2 questions à Romain Ricciotti, ingénieur du BET Lamoureux & Ricciotti
Le bâtiment abritant les salles d’armes et le dojo se caractérise par des solutions structurelles peu courantes qui répondent à l’esthétique souhaitée par l’architecte…
Dans cet édifice très compact et en dépit de son plan de grandes dimensions (25 x 36 m dans la plus grande diagonale), le bâtiment principal est construit avec de grands plateaux sans joints de dilatation. Cette solution optimise l’efficacité des contreventements tout en évitant tout point porteur intérieur pour mettre en valeur la qualité spatiale des salles. Dans cette région soumise à de fortes variations de température et d’hygrométrie, où il est toujours plus facile de fractionner les bâtiments par des joints de dilatation, cette solution est très inhabituelle.
Elle a été rendue possible par une méthode de calcul des structures reposant sur un calcul fin des éléments finis de l’ouvrage intégrant l’interaction sols-fondations et le comportement thermique. Réponse efficace aux objectifs de plans libres et de grande portée indispensables aux activités sportives, ce monolithisme constructif optimise aussi le comportement parasismique d’un édifice situé dans une zone sismique 4, la plus forte en France métropolitaine.
Comparable à celle d’une passerelle, la technique de construction des planchers du dojo tient de l’ouvrage d’art…
Les planchers sportifs de la salle d’armes sont structurés par de grandes poutres en béton à hautes performances de section en « π », et précontraintes par fils adhérents. Elles s’appuient d’un côté sur une poutre classique située derrière la tribune et, de l’autre en façade nord, sur une bande noyée très ferraillée, portée par des poteaux de forme triangulaire. Cette technique libère un plan libre de 15 m de portée et 36 m de longueur. Elle consomme également très peu de hauteur sous poutre et autorise, avec ses nervures, une gestion astucieuse des réseaux techniques. Mieux, la structure participe naturellement à la qualité sonore de l’espace, en formant des pièges à son entre les nervures précontraintes. Le plancher crée un diaphragme parasismique et a surtout fait l’objet d’une approche de calcul normalement dédiée aux grandes passerelles élancées en évaluant le confort d’usage via le calcul des accélérations et vibrations ressenties par les escrimeurs à l’entraînement ou en compétition.
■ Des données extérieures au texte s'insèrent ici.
/-! ### Membership epochs and leases (Machine/Epochs.lean) -/

@[simp] theorem State.criticalPacket_lasting (s : State) (b) : (s.criticalPacket b).2.lasting = s.lasting := by simp [State.criticalPacket]
@[simp] theorem State.controlReply_lasting (s : State) (b status) : (s.controlReply b status).lasting = s.lasting := (rfl)
@[simp] theorem State.logPacket_lasting (s : State) (opcode b status) : (s.logPacket opcode b status).lasting = s.lasting := by simp [State.logPacket]
@[simp] theorem State.enterFenced_lasting (s : State) : s.enterFenced.lasting = s.lasting := by simp [State.enterFenced]
@[simp] theorem State.lease_lasting (s : State) (b dt) : (s.lease b dt).lasting = s.lasting := by simp [State.lease]
@[simp] theorem State.leaseExpiry_lasting (s : State) (dt) : (s.leaseExpiry dt).lasting = s.lasting := by
  fun_cases State.leaseExpiry <;> simp +zetaDelta

@[simp] theorem State.fencePacket_lasting (s : State) (b) : (s.fencePacket b).lasting = s.lasting := by
  unfold State.fencePacket
  have hc := s.criticalPacket_lasting b
  generalize s.criticalPacket b = p at hc ⊢
  obtain ⟨_ | st, t⟩ := p <;> simp [hc]

@[simp] theorem State.fenceCmd_lasting (s : State) (r seq) : (s.fenceCmd r seq).lasting = s.lasting := by unfold State.fenceCmd; split <;> simp
@[simp] theorem State.setBar_lasting (s : State) (job b) : (s.setBar job b).lasting = s.lasting := (rfl)
@[simp] theorem State.straggler_lasting (s : State) (last) : (s.straggler last).lasting = s.lasting := by simp [State.straggler]
@[simp] theorem State.memberRelease_lasting (s : State) (job n rank size) : (s.memberRelease job n rank size).lasting = s.lasting := by
  unfold State.memberRelease; split <;> simp
@[simp] theorem State.leaderRelease_lasting (s : State) (job n groupRank) : (s.leaderRelease job n groupRank).lasting = s.lasting := by
  simp [State.leaderRelease]
@[simp] theorem State.groupArrive_lasting (s : State) (job n leader) : (s.groupArrive job n leader).lasting = s.lasting := by simp [State.groupArrive]
@[simp] theorem State.memberArrive_lasting (s : State) (job n node) : (s.memberArrive job n node).lasting = s.lasting := by simp [State.memberArrive]
@[simp] theorem State.joinFabric_lasting (s : State) (run) : (s.joinFabric run).lasting = s.lasting := by
  fun_cases State.joinFabric <;> simp +zetaDelta
@[simp] theorem State.barArrive_lasting (s : State) (b) : (s.barArrive b).lasting = s.lasting := by fun_cases State.barArrive <;> simp
@[simp] theorem State.barRelease_lasting (s : State) (b) : (s.barRelease b).lasting = s.lasting := by fun_cases State.barRelease <;> simp
@[simp] theorem State.breakRuns_lasting (s : State) (job) : (s.breakRuns job).lasting = s.lasting := by simp [State.breakRuns]
@[simp] theorem State.breakBarrier_lasting (s : State) (job tree) : (s.breakBarrier job tree).lasting = s.lasting := by
  unfold State.breakBarrier; split <;> simp
@[simp] theorem State.barBreak_lasting (s : State) (b) : (s.barBreak b).lasting = s.lasting := by simp [State.barBreak]
@[simp] theorem State.serveHolds_lasting (s : State) : s.serveHolds.lasting = s.lasting := by simp [State.serveHolds]
@[simp] theorem State.acceptEpoch_lasting (s : State) (e parts) : (s.acceptEpoch e parts).2.lasting = s.lasting := by
  fun_cases State.acceptEpoch <;> simp +zetaDelta

@[simp] theorem State.epochSetPart_lasting (s : State) (b) : (s.epochSetPart b).lasting = s.lasting := by
  unfold State.epochSetPart
  have hc := s.criticalPacket_lasting b
  generalize s.criticalPacket b = p at hc ⊢
  obtain ⟨_ | st, t⟩ := p <;> simp [hc]

@[simp] theorem State.epochSetCmd_lasting (s : State) (r seq) : (s.epochSetCmd r seq).lasting = s.lasting := by
  unfold State.epochSetCmd; split <;> simp

@[simp] theorem State.endAllFenced_keeps (s : State) (h : was.KeptBy s.lasting) : was.KeptBy s.endAllFenced.lasting := by
  unfold State.endAllFenced
  exact foldl_keeps _ (fun s c hs => by split <;> simp [hs]) _ _ h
En toiture, des PRS (poutres reconstituées soudées) de charpente métallique franchissent toute la salle d’armes en créant un vaste plan libre de 25 m par 36 m. In fine, on loge la salle d’armes directement au-dessus du grand dojo, ce qui est rare mais efficace pour des équipements sportifs.
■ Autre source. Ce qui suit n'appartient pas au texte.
-- ==== Sys2Proof/Proofs/RegisterLookups.lean ====
section
/-! Writes of the registers that have a row of their own in the instruction table: each reaches its register's behaviour, and the fields
written within their ranges take the values written. -/

namespace Sys2Proof.Machine

/-! ### Where the registers stand -/

/-- The registers of the tables stand apart: the offset of an (i, j) in range is found as that register, in a block of every variant. -/
def RegName.foundAt (n : RegName) (i j : Nat) : Bool :=
  decide (i < n.row.n1) && decide (j < n.row.n2) && decide (regOffset n i j < 0x0100000) && !inStatus (regOffset n i j) &&
    (decide (regOffset n i j < 0x00A0000) || decide (0x00C0000 ≤ regOffset n i j)) && findReg (regOffset n i j) == some (n, i, j)

theorem RegName.findReg_of_foundAt {n : RegName} {i j : Nat} (h : n.foundAt i j = true) : findReg (regOffset n i j) = some (n, i, j) := by
  simp only [RegName.foundAt, Bool.and_eq_true, beq_iff_eq] at h
  exact h.2

/-- Only GLB_BADACC stands at its offset. -/
theorem RegName.offset_ne_badacc {n : RegName} {i j : Nat} (h : n.foundAt i j = true) (hn : n ≠ .glbBadacc) :
    regOffset n i j ≠ regOffset .glbBadacc 0 0 := by
  intro e
  have hf := RegName.findReg_of_foundAt h
  rw [e, findReg_badacc] at hf
  cases hf
  exact hn rfl

/-- What the lookup of a write meets at a register that stands in the window. -/
theorem State.writeAt_lookup {s : State} {n : RegName} {i j : Nat} (hw : s.writable = true) (h : n.foundAt i j = true) (data : Word) :
    s.writeAt n i j data = s.writeWord (regOffset n i j) data ∧ ¬ 0x0100000 ≤ regOffset n i j ∧ inStatus (regOffset n i j) = false ∧
      s.missingBlock (regOffset n i j) = false ∧ findReg (regOffset n i j) = some (n, i, j) := by
  simp only [RegName.foundAt, Bool.and_eq_true, Bool.or_eq_true, Bool.not_eq_true', beq_iff_eq, decide_eq_true_eq] at h
  obtain ⟨⟨⟨⟨⟨hi, hj⟩, hoff⟩, hst⟩, hblock⟩, hf⟩ := h
  refine ⟨s.writeAt_eq data hw hi hj, Nat.not_le.mpr hoff, hst, ?_, hf⟩
  simp [State.missingBlock]
  omega

theorem State.writeAt_plain {s : State} {n : RegName} {i j : Nat} (hw : s.writable = true) (h : n.foundAt i j = true)
    (ha : s.absentReg n i j = false) (hn : plainRegister n = true) (data : Word) : s.writeAt n i j data = s.writePlain n i j data := by
  obtain ⟨e, hoff, hst, hmb, hf⟩ := State.writeAt_lookup hw h data
  rw [e, s.writeWord_plain data (Nat.lt_of_not_le hoff) hst hmb hf ha hn]

theorem State.writeAt_absent {s : State} {n : RegName} {i j : Nat} (hw : s.writable = true) (h : n.foundAt i j = true)
    (ha : s.absentReg n i j = true) (data : Word) : s.writeAt n i j data = s := by
  obtain ⟨e, hoff, hst, hmb, hf⟩ := State.writeAt_lookup hw h data
  rw [e, s.writeWord_absent data (Nat.lt_of_not_le hoff) hst hmb hf ha]

section
variable {s : State} (hw : s.writable = true) (data : Word)
include hw

theorem State.writeAt_opkey {i : Nat} (hi : i < 4) : s.writeAt .secOpkey i 0 data = s.writeOpkey i data := by
  have hfound : ∀ i < 4, RegName.secOpkey.foundAt i 0 = true := by decide +kernel
  obtain ⟨e, hoff, hst, hmb, hf⟩ := State.writeAt_lookup hw (hfound i hi) data
  simp [e, State.writeWord, hoff, hst, hmb, hf, State.absentReg]

theorem State.writeAt_keyctl : s.writeAt .secKeyctl 0 0 data = s.writeKeyctl data := by
  obtain ⟨e, hoff, hst, hmb, hf⟩ := State.writeAt_lookup hw (n := .secKeyctl) (i := 0) (j := 0) (by decide +kernel) data
  simp [e, State.writeWord, hoff, hst, hmb, hf, State.absentReg]

theorem State.writeAt_tkthold : s.writeAt .srcTkthold 0 0 data = s.writeTkthold data := by
  obtain ⟨e, hoff, hst, hmb, hf⟩ := State.writeAt_lookup hw (n := .srcTkthold) (i := 0) (j := 0) (by decide +kernel) data
  simp [e, State.writeWord, hoff, hst, hmb, hf, State.absentReg]

theorem State.writeAt_repair : s.writeAt .srcRepair 0 0 data = s.writeRepair data := by
  obtain ⟨e, hoff, hst, hmb, hf⟩ := State.writeAt_lookup hw (n := .srcRepair) (i := 0) (j := 0) (by decide +kernel) data
  simp [e, State.writeWord, hoff, hst, hmb, hf, State.absentReg]

theorem State.writeAt_logsel : s.writeAt .stmLogsel 0 0 data = s.writeLogsel data := by
  obtain ⟨e, hoff, hst, hmb, hf⟩ := State.writeAt_lookup hw (n := .stmLogsel) (i := 0) (j := 0) (by decide +kernel) data
  simp [e, State.writeWord, hoff, hst, hmb, hf, State.absentReg]

end

theorem RegName.foundAt_cclpol : ∀ i < 2, RegName.shpCclpol.foundAt i 0 = true := by decide +kernel

/-- The registers of a port's classes. -/
theorem RegName.foundAt_class : ∀ n ∈ [RegName.shpWeight, .shpCbs, .shpJpol], ∀ i < 8, ∀ j < 16, n.foundAt i j = true := by decide +kernel

theorem State.writeAt_jpol {s : State} (hw : s.writable = true) (data : Word) {p c : Nat} (hp : p < 8) (hc : c < 16)
    (ha : s.absentReg .shpJpol p c = false) : s.writeAt .shpJpol p c data = s.writePolicer .shpJpol p c (16 * p + c) data := by
  obtain ⟨e, hoff, hst, hmb, hf⟩ := State.writeAt_lookup hw (RegName.foundAt_class .shpJpol (by simp) p hp c hc) data
  simp [e, State.writeWord, hoff, hst, hmb, hf, ha]

theorem State.writeAt_cclpol {s : State} (hw : s.writable = true) (data : Word) {p : Nat} (hp : p < 2) :
    s.writeAt .shpCclpol p 0 data = s.writePolicer .shpCclpol p 0 (128 + p) data := by
  obtain ⟨e, hoff, hst, hmb, hf⟩ := State.writeAt_lookup hw (RegName.foundAt_cclpol p hp) data
  simp [e, State.writeWord, hoff, hst, hmb, hf, State.absentReg]

theorem State.writeAt_cbs {s : State} (hw : s.writable = true) (data : Word) {p c : Nat} (hp : p < 8) (hc : c < 16)
    (ha : s.absentReg .shpCbs p c = false) : s.writeAt .shpCbs p c data = s.writeCbs p c data := by
  obtain ⟨e, hoff, hst, hmb, hf⟩ := State.writeAt_lookup hw (RegName.foundAt_class .shpCbs (by simp) p hp c hc) data
  simp [e, State.writeWord, hoff, hst, hmb, hf, ha]

/-! ### Values in range -/

/-- An RW field takes a value in its range. -/
theorem Field.written_of_range {f : Field} (ha : f.acc = .rw) (isSealed : Bool) (o : Nat) {v : Nat} (hv : f.min ≤ v ∧ v ≤ f.max) :
    f.written isSealed o v = v := by
  simp [Field.written, ha, hv]

theorem State.mergeNamed_of_no_pair (s : State) {n : RegName} (hp : ∀ v, pairRule n v = none) (i j : Nat) (data : Word) :
    s.mergeNamed n i j data =
      (mergeWrite n.row.fields s.sealed (s.reg n i j).toNat data.toNat, keepsPrevious n.row.fields data.toNat) := by
  simp [State.mergeNamed, hp]

/-- An RW field of a register reads back the value written, when that is in its range. -/
theorem State.fld_writePlain_rw (s : State) {n : RegName} {i j : Nat} {data : Word} (hfound : n.foundAt i j = true) (hn : n ≠ .glbBadacc)
    (hp : ∀ v, pairRule n v = none) {f : Field} (hm : f ∈ n.row.fields) (ha : f.acc = .rw)
    (hv : f.min ≤ bitsOf data.toNat f.lo f.width ∧ bitsOf data.toNat f.lo f.width ≤ f.max) :
    bitsOf ((s.writePlain n i j data).reg n i j).toNat f.lo f.width = bitsOf data.toNat f.lo f.width := by
  rw [s.reg_writePlain n i j data (RegName.offset_ne_badacc hfound hn), s.mergeNamed_of_no_pair hp, BitVec.toNat_ofNat,
    Nat.mod_eq_of_lt (mergeWrite_lt _ _ _ _), bitsOf_mergeWrite n _ _ _ hm, Field.written_of_range ha _ _ hv]

theorem bitsOf_le (v lo w : Nat) : 0 ≤ bitsOf v lo w ∧ bitsOf v lo w ≤ 2 ^ w - 1 := by
  have := bitsOf_lt v lo w
  omega

theorem bitsOf_zero_one (v : Nat) : bitsOf v 0 1 = v % 2 := by simp [bitsOf]

end Sys2Proof.Machine
end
Reportage photos : Lisa RICCIOTTI et Mathieu DUCROS
Maître d’ouvrage : ville d’Aix-en-Provence – Maître d’œuvre : Christophe Gulizzi, architecte– BET structure : Lamoureux & Ricciotti Ingénierie – Entreprise gros œuvre : Travaux du Midi – Surface : 1 793 m2 SHON – Coût : 3,1 M€ HT – Programme : équipement sportif regroupant un dojo divisible en 3 aires d’évolution lors des entraînements et 3 aires de combat de 12 x 12 m avec un espace spectateurs – Espace escrime offrant une salle d’armes de 14 pistes – Salle de musculation du PAUC – Locaux d’accueil et logistiques mutualisés.